Table 13 Results of self-distillation with different intermediate classifier structures
Table 14 Results of various self-distillation strategies

When the weight of the distillation loss is greater, the accuracy of Ex8 decreases more significantly. Although the middle layer classifiers are negatively affected by this conflict, they still benefit from knowledge distillation, resulting in minor performance changes. With the SLIC structure, the backbone network of the shallow classifier continues to extract fine-grained features, while its feature reduction layer extracts coarse-grained features. In this scenario, self-distillation does not disrupt the backbone network’s feature extraction, enhancing the accuracy of both Ex8 and the shallow classifiers. These results suggest that self-distillation is effective when conducted within the same hierarchical level but has limitations otherwise. Thus, in designing the SLIC, we use sufficient downsampling operations to balance the predictive performance and efficiency.

In contrast, MLCSD dynamically constructs suitable teachers for all the classifiers, even if the classifiers are not at the same level, which can improve the classification performance of each classifier. Applying MLCSD to multi-exit networks with three different intermediate classifier structures shows that it can enhance the classification performance of each classifier. The experimental results in Table 7 demonstrate the superior applicability of the MLCSD.

Ensemble self-distillation and multi-level collaborative delf-distillation

In self-distillation experiments, the outputs of all the classifiers are generally averaged as a teacher to enhance the network’s performance through ensemble self-distillation [21]. To compare the performance differences between ensemble self-distillation and multi-level collaborative self-distillation (MLCSD), we conducted experiments on the CIFAR100 dataset using ResNet18 as the backbone network.

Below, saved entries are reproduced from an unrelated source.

/-- The instances of each register (18 R659, R660, R677). -/
def Reg.segs : Reg → List RegSeg
  | .devId => [⟨0, 0x0, []⟩]
  | .devSerialLo => [⟨0, 0x8, []⟩]
  | .devSerialHi => [⟨0, 0x10, []⟩]
  | .devCapCompute => [⟨0, 0x18, []⟩]
  | .devCapMemory => [⟨0, 0x20, []⟩]
  | .devCapLinks => [⟨0, 0x28, []⟩]
  | .devCapControl => [⟨0, 0x30, []⟩]
  | .devAssetTag => [⟨0, 0x38, []⟩]
  | .devScratch => [⟨0, 0x40, []⟩]
  | .devErrInfo => [⟨0, 0x48, []⟩]
  | .devErrCount => [⟨0, 0x50, []⟩]
  | .pilBootProgress => [⟨0, 0x10000, []⟩]
  | .pilStatus => [⟨0, 0x10008, []⟩]
  | .pilCmd => [⟨0, 0x10010, []⟩]
  | .pilImage => [⟨0, 0x10018, []⟩]
  | .pilKeys => [⟨0, 0x10020, []⟩]
  | .pilDebug => [⟨0, 0x10028, []⟩]
  | .pilTokenAddr => [⟨0, 0x10030, []⟩]
  | .pilTokenStatus => [⟨0, 0x10038, []⟩]
  | .pilNonce => [⟨0, 0x10040, [(4, 0x8)]⟩]
  | .hmRecordCount => [⟨0, 0x20000, []⟩]
  | .hmEventSelect => [⟨0, 0x20008, []⟩]
  | .hmEventValue => [⟨0, 0x20010, []⟩]
  | .hmBellWatch => [⟨0, 0x20018, []⟩]
  | .hmEventOwner => [⟨0, 0x20100, [(32, 0x8)]⟩]
  | .hmRingSqBase => [⟨0, 0x21000, [(960, 0x40)]⟩, ⟨960, 0xf0000, [(64, 0x40)]⟩]
  | .hmRingCqBase => [⟨0, 0x21008, [(960, 0x40)]⟩, ⟨960, 0xf0008, [(64, 0x40)]⟩]
  | .hmRingCtrl => [⟨0, 0x21010, [(960, 0x40)]⟩, ⟨960, 0xf0010, [(64, 0x40)]⟩]
  | .hmRingCfg => [⟨0, 0x21018, [(960, 0x40)]⟩, ⟨960, 0xf0018, [(64, 0x40)]⟩]
  | .hmRingMsiAddr => [⟨0, 0x21020, [(960, 0x40)]⟩, ⟨960, 0xf0020, [(64, 0x40)]⟩]
  | .hmRingMsi => [⟨0, 0x21028, [(960, 0x40)]⟩, ⟨960, 0xf0028, [(64, 0x40)]⟩]
  | .hmRingStatus => [⟨0, 0x21030, [(960, 0x40)]⟩, ⟨960, 0xf0030, [(64, 0x40)]⟩]
  | .hmRingIndex => [⟨0, 0x21038, [(960, 0x40)]⟩, ⟨960, 0xf0038, [(64, 0x40)]⟩]
  | .segCtxTableBase => [⟨0, 0x30000, []⟩]
  | .segCtxSelect => [⟨0, 0x30008, []⟩]
  | .segCtxStatus => [⟨0, 0x30010, []⟩]
  | .segCtxFaultVa => [⟨0, 0x30018, []⟩]
  | .segCtxFaultInfo => [⟨0, 0x30020, []⟩]
  | .segCtxCmd => [⟨0, 0x30028, []⟩]
  | .segWalkStatus => [⟨0, 0x30030, []⟩]
  | .tidePeriodNs => [⟨0, 0x40000, []⟩]
  | .tideCount => [⟨0, 0x40008, []⟩]
  | .tideMode => [⟨0, 0x40010, []⟩]
  | .tideReserve => [⟨0, 0x40018, []⟩]
  | .tideOverrunLimit => [⟨0, 0x40020, []⟩]
  | .tideHeldCount => [⟨0, 0x40028, []⟩]
  | .tideStatus => [⟨0, 0x40030, []⟩]
  | .tideAdmitCfg => [⟨0, 0x40038, []⟩]
  | .tideBeaconCfg => [⟨0, 0x40040, []⟩]
  | .tideCoupledCount => [⟨0, 0x40048, []⟩]
  | .tideLastTickNs => [⟨0, 0x40050, []⟩]
  | .tideOverrunCount => [⟨0, 0x40058, []⟩]
  | .tideRingShare => [⟨0, 0x40400, [(128, 0x8)]⟩]
  | .lkpMode => [⟨0, 0x50000, []⟩]
  | .lkpCap => [⟨0, 0x50008, []⟩]
  | .lkpStatus => [⟨0, 0x50010, []⟩]
  | .lkpPower => [⟨0, 0x50018, []⟩]
  | .lkpTemp => [⟨0, 0x50020, []⟩]
  | .lkpCoolant => [⟨0, 0x50028, []⟩]
  | .lkpDroop => [⟨0, 0x50030, []⟩]
  | .lkpClass => [⟨0, 0x50100, [(5, 0x8)]⟩]
  | .lkpDie => [⟨0, 0x50400, [(44, 0x8)]⟩]
  | .logStatus => [⟨0, 0x60000, []⟩]
  | .logIndex => [⟨0, 0x60008, []⟩]
  | .logRate => [⟨0, 0x60010, []⟩]
  | .logVaultStatus => [⟨0, 0x60018, []⟩]
  | .logData => [⟨0, 0x60040, [(8, 0x8)]⟩]
  | .bwfLock => [⟨0, 0x70000, []⟩]
  | .bwfDeniedCount => [⟨0, 0x70008, []⟩]
  | .bwfDeniedAddr => [⟨0, 0x70010, []⟩]
  | .bwfDeniedInfo => [⟨0, 0x70018, []⟩]
  | .bwfWinBase => [⟨0, 0x70100, [(16, 0x10)]⟩]
  | .bwfWinCfg => [⟨0, 0x70108, [(16, 0x10)]⟩]
  | .mntResetCmd => [⟨0, 0x80000, []⟩]
  | .mntResetCause => [⟨0, 0x80008, []⟩]
  | .mntSettingsEpoch => [⟨0, 0x80010, []⟩]
  | .mntUnitReset => [⟨0, 0x80018, []⟩]
  | .mntPortReset => [⟨0, 0x80020, []⟩]
  | .mntPowerCmd => [⟨0, 0x80028, []⟩]
  | .mntPowerStatus => [⟨0, 0x80030, []⟩]
  | .mntLedgerArm => [⟨0, 0x80038, []⟩]
  | .mntHubWdt => [⟨0, 0x80040, []⟩]
  | .mntHostLinkStatus => [⟨0, 0x80200, []⟩]
  | .mntPoolLayout => [⟨0, 0x80300, []⟩]
  | .mntRetireCount => [⟨0, 0x80308, []⟩]
  | .mntRetireIndex => [⟨0, 0x80310, []⟩]
  | .mntRetireEntry => [⟨0, 0x80318, []⟩]
  | .mntHostCmd => [⟨0, 0x80380, []⟩]
  | .mntPsr => [⟨0, 0x80400, [(64, 0x8)]⟩]
  | .dckD2dStatus => [⟨0, 0x100100, [(8, 0x10000), (4, 0x8)]⟩]
  | .dckSpareStatus => [⟨0, 0x100180, [(8, 0x10000)]⟩]
  | .dckWhStatus => [⟨0, 0x100200, [(8, 0x10000)]⟩]
  | .dckWhScrubCfg => [⟨0, 0x100208, [(8, 0x10000)]⟩]
  | .dckCraneStatus => [⟨0, 0x100300, [(8, 0x10000), (8, 0x8)]⟩]
  | .hawPortStatus => [⟨0, 0x200000, [(6, 0x10000)]⟩]
  | .hawPortCmd => [⟨0, 0x200008, [(6, 0x10000)]⟩]
  | .hawPortCounts => [⟨0, 0x200010, [(6, 0x10000)]⟩]
  | .hawNode => [⟨0, 0x208000, []⟩]
  | .hawConnTableBase => [⟨0, 0x208008, []⟩]
  | .hawConnCmd => [⟨0, 0x208010, []⟩]
  | .hawConnCfg => [⟨0, 0x208018, []⟩]
  | .hawRouteCtrl => [⟨0, 0x208020, []⟩]
  | .hawRoute => [⟨0, 0x208100, [(3, 0x10), (2, 0x8)]⟩]
  | .hbmStatus => [⟨0, 0x300000, [(16, 0x1000)]⟩]
  | .hbmPcFenced => [⟨0, 0x300008, [(16, 0x1000)]⟩]
  | .hbmErrCount => [⟨0, 0x300010, [(16, 0x1000)]⟩]
  | .hbmScrubCfg => [⟨0, 0x300018, [(16, 0x1000)]⟩]
  | .whfStatus => [⟨0, 0x300100, [(16, 0x1000)]⟩]
  | .whfAtomicCount => [⟨0, 0x300108, [(16, 0x1000)]⟩]
  | .whfMpLoaded => [⟨0, 0x300110, [(16, 0x1000)]⟩]
  | .whfMpVersion => [⟨0, 0x300118, [(16, 0x1000)]⟩]
  | .cdLocation => [⟨0, 0x400000, [(44, 0x1000)]⟩]
  | .cdClusterStatus => [⟨0, 0x400040, [(44, 0x1000), (4, 0x8)]⟩]
  | .cdWatchdogCount => [⟨0, 0x400060, [(44, 0x1000)]⟩]
  | .cdSfLoaded => [⟨0, 0x400080, [(44, 0x1000)]⟩]
  | .cdSfVersion => [⟨0, 0x400088, [(44, 0x1000)]⟩]
  | .cdGangCfg => [⟨0, 0x4000a0, [(44, 0x1000)]⟩]
  | .cdGangStatus => [⟨0, 0x4000a8, [(44, 0x1000)]⟩]
  | .cdTcStatus => [⟨0, 0x4000c0, [(44, 0x1000), (4, 0x8)]⟩]
  | .cdTcLockBase => [⟨0, 0x400100, [(44, 0x1000), (4, 0x20), (2, 0x10)]⟩]
  | .cdTcLockCfg => [⟨0, 0x400108, [(44, 0x1000), (4, 0x20), (2, 0x10)]⟩]
  | .cdGateCfg => [⟨0, 0x400200, [(44, 0x1000)]⟩]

The results are shown in Table 14. In the table, “IC” represents the structure of the intermediate classifier, “1*1-conv” is a direct prediction using a 1* 1 convolution, and “Interpolate-conv” is prediction using the SLIC structure designed in this paper. “KD” represents the distillation method, “FLSM” is the traditional logit-based self-distillation, “Ensemble” is the self-distillation that integrates the logits of all the classifiers, and “MCLSM” is the multi-level collaborative logit-based self-distillation proposed in this paper.

The experimental results show that ensemble self-distillation achieves high performances only when the intermediate classifier structure is “Interpolate-conv”, whereas collaborative self-distillation is not limited by this constraint. For example, compared with the 1*1-conv (FLSM) mode, the average accuracy of the 1*1-conv (Ensemble) mode decreases by 1.13%, and the average accuracy of the 1*1-conv (MCLSM) mode increases by 0.44%. In contrast, compared with Interpolate-conv (FLSM) mode, the average accuracy of Interpolate-conv (Ensemble) improves by 0.22%, and that of Interpolate-conv (MCLSM) improves by 0.79%. This discrepancy is attributed to the shallow classifiers under the 1*1-conv structure lacking coarse-grained features and not achieving a good classification performance. When all the classifiers are combined, the performance of the ensemble teacher diminishes. Unlike ensemble self-distillation, collaborative self-distillation does not simply average the output of all the classifiers but dynamically calculates more appropriate teachers by mining each classifier’s effective features and knowledge. Compared to ensemble distillation, collaborative distillation can construct more effective teachers and has broader applicability.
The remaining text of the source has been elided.